Measure for Measure: Broken Promises
Writing a column is not unlike writing a song. First you look within and find the abyss by looking back. So you cry O Lord, give me an angle! Please I’ll be good!
Then you remember a weird tip: just listen to the artists in the next issue and jot down everything that comes to mind. Anything. Very quickly, your inner critic falls asleep and, as if by magic, your subject appears.
Keith Richards clarifies the parallel:
“I never deliberately sit down to write songs. I sit down with a guitar or at the piano and play my favorite Buddy Holly or Otis Redding songs, and hopefully something suddenly happens. and you are on your own track.
A week ago it was working.

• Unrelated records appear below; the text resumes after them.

/-- PON_SECOND_LATCH (R315, R321, R322). Log entry 68 (DEDUCED). -/
def execPonSecondLatch (s : State) : Host.Outcome State Fault Refusal :=
  .next (if s.power.tbEntry.isSome then s else
    let c := s.pon.run
    let s := updPon (fun x => { x with
      sec := c, run := {}, alloc := Tab.mapV (fun a => { a with sec := a.run, run := 0 }) x.alloc }) s
    let sd := s.parN Prm.ponSdExp 0
    let sf := s.parN Prm.ponSfExp 0
    let (n, s) := latchDefect 2 Ev.ponSd (decide (c.rxBits ≤ c.corrBits * 10 ^ sd)) (decide (c.corrBits * 10 ^ (sd + 1) < c.rxBits))
      s.pon.sdRun s
    let sfBad := decide (c.rxBits ≤ c.corrBits * 10 ^ sf) || decide (0 < c.uncorrCw)
    let (m, s) := latchDefect 3 Ev.ponSf sfBad (!sfBad) s.pon.sfRun s
    let lok := bit s.pon.defects 4
    let k := if decide (0 < c.keyErr) != lok then s.pon.lokRun + 1 else 0
    let s := updPon (fun x => { x with sdRun := n, sfRun := m, lokRun := if 3 ≤ k then 0 else k }) s
    if 3 ≤ k then ponDefect 4 Ev.ponLok (!lok) s else s)

/-! ### Optics supervision (R323) -/

/-- Signed or unsigned order of a reading: the temperature is signed. -/
def ddmLess (i a b : Nat) : Bool := if i = 0 then decide (signed 16 a < signed 16 b) else decide (a < b)

/-- A reading after external calibration. Log entry 70 (DEDUCED). -/
def ddmValue (d : DdmRead) (i : Nat) : Nat :=
  let raw := d.raw.getD i 0
  match d.cal with
  | none => raw % 65536
  | some (lin, rx) =>
    if i = 4 then Config.ddmRxPower rx raw % 65536
    else
      let (slope, off) := lin.getD i (256, 0)
      let v : Int := if i = 0 then signed 16 raw else (raw : Int)
      twos 16 (v * (slope : Int) / 256 + off)

/-- Compare one reading with its thresholds and raise what it newly crosses. Log entry 70 (DEDUCED). -/
def ddmCheck (d : DdmRead) (i : Nat) (s : State) : State :=
  let v := ddmValue d i
  match d.limits[i]? with
  | none => updPon (fun x => { x with ddm := { x.ddm with vals := x.ddm.vals.put i (some v) } }) s
  | some (ha, la, hw, lw) =>
    let above := b2n (ddmLess i ha v) + 2 * b2n (ddmLess i v la) + 4 * b2n (ddmLess i hw v) + 8 * b2n (ddmLess i v lw)
    let old := s.pon.ddm.above.get i
    let s := updPon (fun x => { x with ddm := { x.ddm with vals := x.ddm.vals.put i (some v), above := x.ddm.above.put i above } }) s
    let say := fun (b : Nat) (e : EvDef) (high : Nat) (s : State) =>
      if bit above b && !bit old b then raise e 0 (detail [(0, 1, i + 1), (1, 1, high)]) s else s
    say 3 Ev.ponDdmWarn 0 (say 2 Ev.ponDdmWarn 1 (say 1 Ev.ponDdmAlarm 0 (say 0 Ev.ponDdmAlarm 1 s)))

/-- DDM_POLL: the diagnostics are read, or the read fails (R323). Log entries 38 (DESIGN CHOICE), 70 (DEDUCED). -/
def execDdmPoll (r : Option DdmRead) (s : State) : Host.Outcome State Fault Refusal :=
  .next (
    if s.par Prm.ponDdmPeriodMs 0 = 0 then s
    else match r with
      | some d => (List.range 5).foldl (fun s i => ddmCheck d i s) (updPon (fun x => { x with ddm := { x.ddm with fails := 0 } }) s)
      | none =>
        let n := s.pon.ddm.fails + 1
        if n = 3 then raise Ev.ponDdmFail 0 0 (updPon (fun x => { x with ddm := { x.ddm with fails := 3, vals := [] } }) s)
        else updPon (fun x => { x with ddm := { x.ddm with fails := min n 4 } }) s)

end Sys2Proof.Machine
end

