-- ==== Sys2Proof/Machine/Operands.lean ====
section
/-!
DEFINITION. Operand forms of a Ladle engine: register codes, memory words and address modes (R255, R257, R258), special
registers (Table 9-1), and the exposed hazards that they see (Table 9-7).
-/
namespace Sys2Proof.Machine

/-- The bank in use: bank 0 at thread level, bank 1 in every handler (R251). -/
def Ladle.bank (x : Ladle) : Bank := if x.stack.isEmpty then x.bank0 else x.bank1

/-- Change the bank in use. -/
def Ladle.setBank (x : Ladle) (b : Bank) : Ladle := if x.stack.isEmpty then { x with bank0 := b } else { x with bank1 := b }

/-! ### Register codes -/

/-- A code names a general register, a feed register, an accumulator (R257). -/
def isD (c : Nat) : Bool := decide (c < 8)
def isF (c : Nat) : Bool := decide (8 ≤ c) && decide (c < 12)
def isA (c : Nat) : Bool := decide (12 ≤ c) && decide (c < 16)

/-- 32-bit value of a register code; an accumulator saturates and says so (R253, R261 MOV). -/
def Bank.code (b : Bank) (c : Nat) : Nat × Bool :=
  if isA c then b.wordOf (c - 12) else if isF c then (b.f.get (c - 8), false) else (b.d.get c, false)

/-- Write a 32-bit value to a register code; an accumulator takes it sign-extended (R258). -/
def Bank.setCode (b : Bank) (c v : Nat) : Bank :=
  if isA c then b.setAcc (c - 12) (signed 32 v)
  else if isF c then { b with f := b.f.put (c - 8) (v % 2 ^ 32) }
  else b.setD c v

/-! ### Memory -/

/-- X or Y memory of an engine. -/
def Ladle.mem (x : Ladle) (y : Bool) : Mem := if y then x.y else x.x
def Ladle.setMem (x : Ladle) (y : Bool) (m : Mem) : Ladle := if y then { x with y := m } else { x with x := m }

/-- Word at an address that is a multiple of 4. Log entry 51 (DESIGN CHOICE). -/
def Ladle.word (x : Ladle) (y : Bool) (a : Nat) : Nat := leNat ((x.mem y).read a 4)

/-- Word that LDX and LDY see: a store of the last two instructions to the same word is not seen yet (Table 9-7).
Log entry 52 (DEDUCED). -/
def Ladle.seenWord (x : Ladle) (y : Bool) (a : Nat) : Nat :=
  match x.exposed.find? fun e => e.y == y && decide (e.addr = a / 4 * 4) with
  | some e => e.old
  | none => x.word y (a / 4 * 4)

/-- Write bytes of X or Y, and remember the word that the next two instructions still see. -/
def Ladle.store (x : Ladle) (y : Bool) (a : Nat) (bytes : List Byte) : Ladle :=
  let old := x.word y (a / 4 * 4)
  let x := x.setMem y ((x.mem y).write a bytes)
  { x with exposed := x.exposed ++ [{ y := y, addr := a / 4 * 4, old := old, left := 3 }] }

/-! ### Address registers -/

/-- Value of a modify or length register that post-modify uses: an MTS of the last two instructions does not count yet
(Table 9-7). -/
def Ladle.modUse (x : Ladle) (n : Nat) : Nat :=
  match x.late.find? fun e => e.1 == n with
  | some e => e.2.1
  | none => x.mod.get n

/-- Smallest power of two that is at least `l`, up to 2¹⁶. -/
def pow2Ceil (l : Nat) : Nat := ((List.range 17).find? fun k => decide (l ≤ 2 ^ k)).elim 65536 fun k => 2 ^ k

/-- Advance of an address register: linear, or circular when its length register is not 0 (R255). `j` is 0–3 for IX and
4–7 for IY. -/
def Ladle.advance (x : Ladle) (j : Nat) (m : Int) (i : Nat) : Nat :=
  let l := x.modUse (8 + j)
  if l = 0 then (((i : Int) + m) % 65536).toNat
  else
    let b := i / pow2Ceil l * pow2Ceil l
    (b + (((i : Int) - b + m) % (l : Int)).toNat) % 65536

/-- Step of a post-modify field: 0, +4, −4, or the modify register (R257). -/
def Ladle.stepOf (x : Ladle) (j step : Nat) : Int :=
  match step with | 0 => 0 | 1 => 4 | 2 => -4 | _ => signed 16 (x.modUse j)

/-- Post-modify address register j. -/
def Ladle.postModify (x : Ladle) (j step : Nat) : Ladle :=
  let b := x.bank
  x.setBank { b with idx := b.idx.put j (x.advance j (x.stepOf j step) (b.idx.get j)) }

/-- A parsed move field: destination feed register, index register and step (R257); `none` where it makes no move. -/
structure Move where
  f : Nat
  i : Nat
  step : Nat
deriving DecidableEq, Repr, Inhabited

/-- Parse a move field; `none` for an illegal one. -/
def parseMove (v : Nat) : Option (Option Move) :=
  if v % 2 = 1 then none
  else if v / 128 % 2 = 0 then (if v / 2 % 64 = 0 then some none else none)
  else some (some { f := v / 32 % 4, i := v / 8 % 4, step := v / 2 % 4 })

/-! ### Special registers -/

/-- ST as it reads (Table 9-2). -/
def Ladle.st (x : Ladle) : Nat :=
  x.bank.st % 256 + b2n (!x.stack.isEmpty) * 2 ^ 8 + x.stack.length % 16 * 2 ^ 12 +
    (match x.stack with | h :: _ => h.group % 256 | [] => 0) * 2 ^ 16 + b2n x.stack.isEmpty * 2 ^ 24

/-- A special register reads (Table 9-1); `cycles` is the device's cycle count. -/
def Ladle.special (x : Ladle) (e cycles n : Nat) : Nat :=
  let b := x.bank
  if n < 8 then b.idx.get n
  else if n < 24 then x.mod.get (n - 8)
  else match n with
    | 24 => x.st
    | 25 => b.lr
    | 26 => b.lpc
    | 27 => b.lps
    | 28 => b.lpe
    | 29 => x.isp
    | 30 => x.islim
    | 31 => x.vbase
    | 32 => e
    | 33 => (cycles - x.resetCycle) % 2 ^ 32
    | 34 => (cycles - x.resetCycle) / 2 ^ 32 % 2 ^ 32
    | _ => 0

/-- MTS; read-only registers ignore the write (R262). -/
def Ladle.setSpecial (x : Ladle) (n v : Nat) : Ladle :=
  let b := x.bank
  let h := v % 65536
  let w := v % 16384
  if n < 8 then x.setBank { b with idx := b.idx.put n h }
  else if n < 24 then
    let k := n - 8
    { x with mod := x.mod.put k h, late := x.late ++ [(k, x.mod.get k, 3)] }
  else match n with
    | 24 => x.setBank { b with st := v % 256 }
    | 25 => x.setBank { b with lr := w }
    | 26 => x.setBank { b with lpc := h }
    | 27 => x.setBank { b with lps := w }
    | 28 => x.setBank { b with lpe := w }
    | 29 => { x with isp := h }
    | 30 => { x with islim := h }
    | 31 => { x with vbase := w / 128 * 128 }
    | _ => x

/-- The special register exists (Table 9-1). -/
def specialExists (n : Nat) : Bool := decide (n ≤ 34)

end Sys2Proof.Machine
end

I sat down to listen to the songwriters featured in this issue and wondered, “What do they have in common besides talent, beautiful vocals, and polished musicianship?” The answer, I believe, is life. Without it, you are nowhere. With that, you have magic.
But what is life? And how do you get it? This is where it hit me: one of the most important life skills in songwriting is also the least often discussed. I’m talking about the tension between promises and delivery.
Each song combines rhythm, harmony, melody and lyrics. But there is a subtext in each of these elements: aanticipation. When you play a chord, you’re making a promise, implying that you’re going somewhere next. However, promises are made to be broken. It’s no sin to do so, as unexpected twists add life to your song.
The moral? Don’t break your promises to the Lord, but do it regularly by writing songs. A few examples should help you.
In the 1940s, the swing was king. Then came Chuck Berry. “There’s a backbeat, you can’t lose it,” he sang, and the river of pop swung in a new direction. After giving a boost to rock ‘n’ roll, the setback—whose accents “2” and “4” in a four-beat measure bounced across the Atlantic during the British invasion, then diversified into folk-rock, pop-rock, hard rock, country and metal. Today a beat is strictly in all pop music, from disco to hip-hop to EDM.
Kane Brown, a featured artist on this issue, adds life to “Leave You Alone” with a subtle backbeat. The song, which sounds like a country waltz, really has two beats subdivided into three per measure, with an accent on beat “two”: “I know that I don’t say you are | beau-ti-ful e-that’s enoughchants like “One-ti-ta, TWO-ti-ta,” a subtle break that plays nicely with genre norms.
Syncope is another way to liven up the rhythm. Just ignore a expected beat and unexpectedly accentuate the offset. Consider the bass-riff intro to Bonnie Raitt’s “Thing Called Love”: | (A) & two three (four)-& | One. Two (Three four). Syncopation, playing with your expectations, is a salty seasoning here.
The tension built in the next song is more subtle.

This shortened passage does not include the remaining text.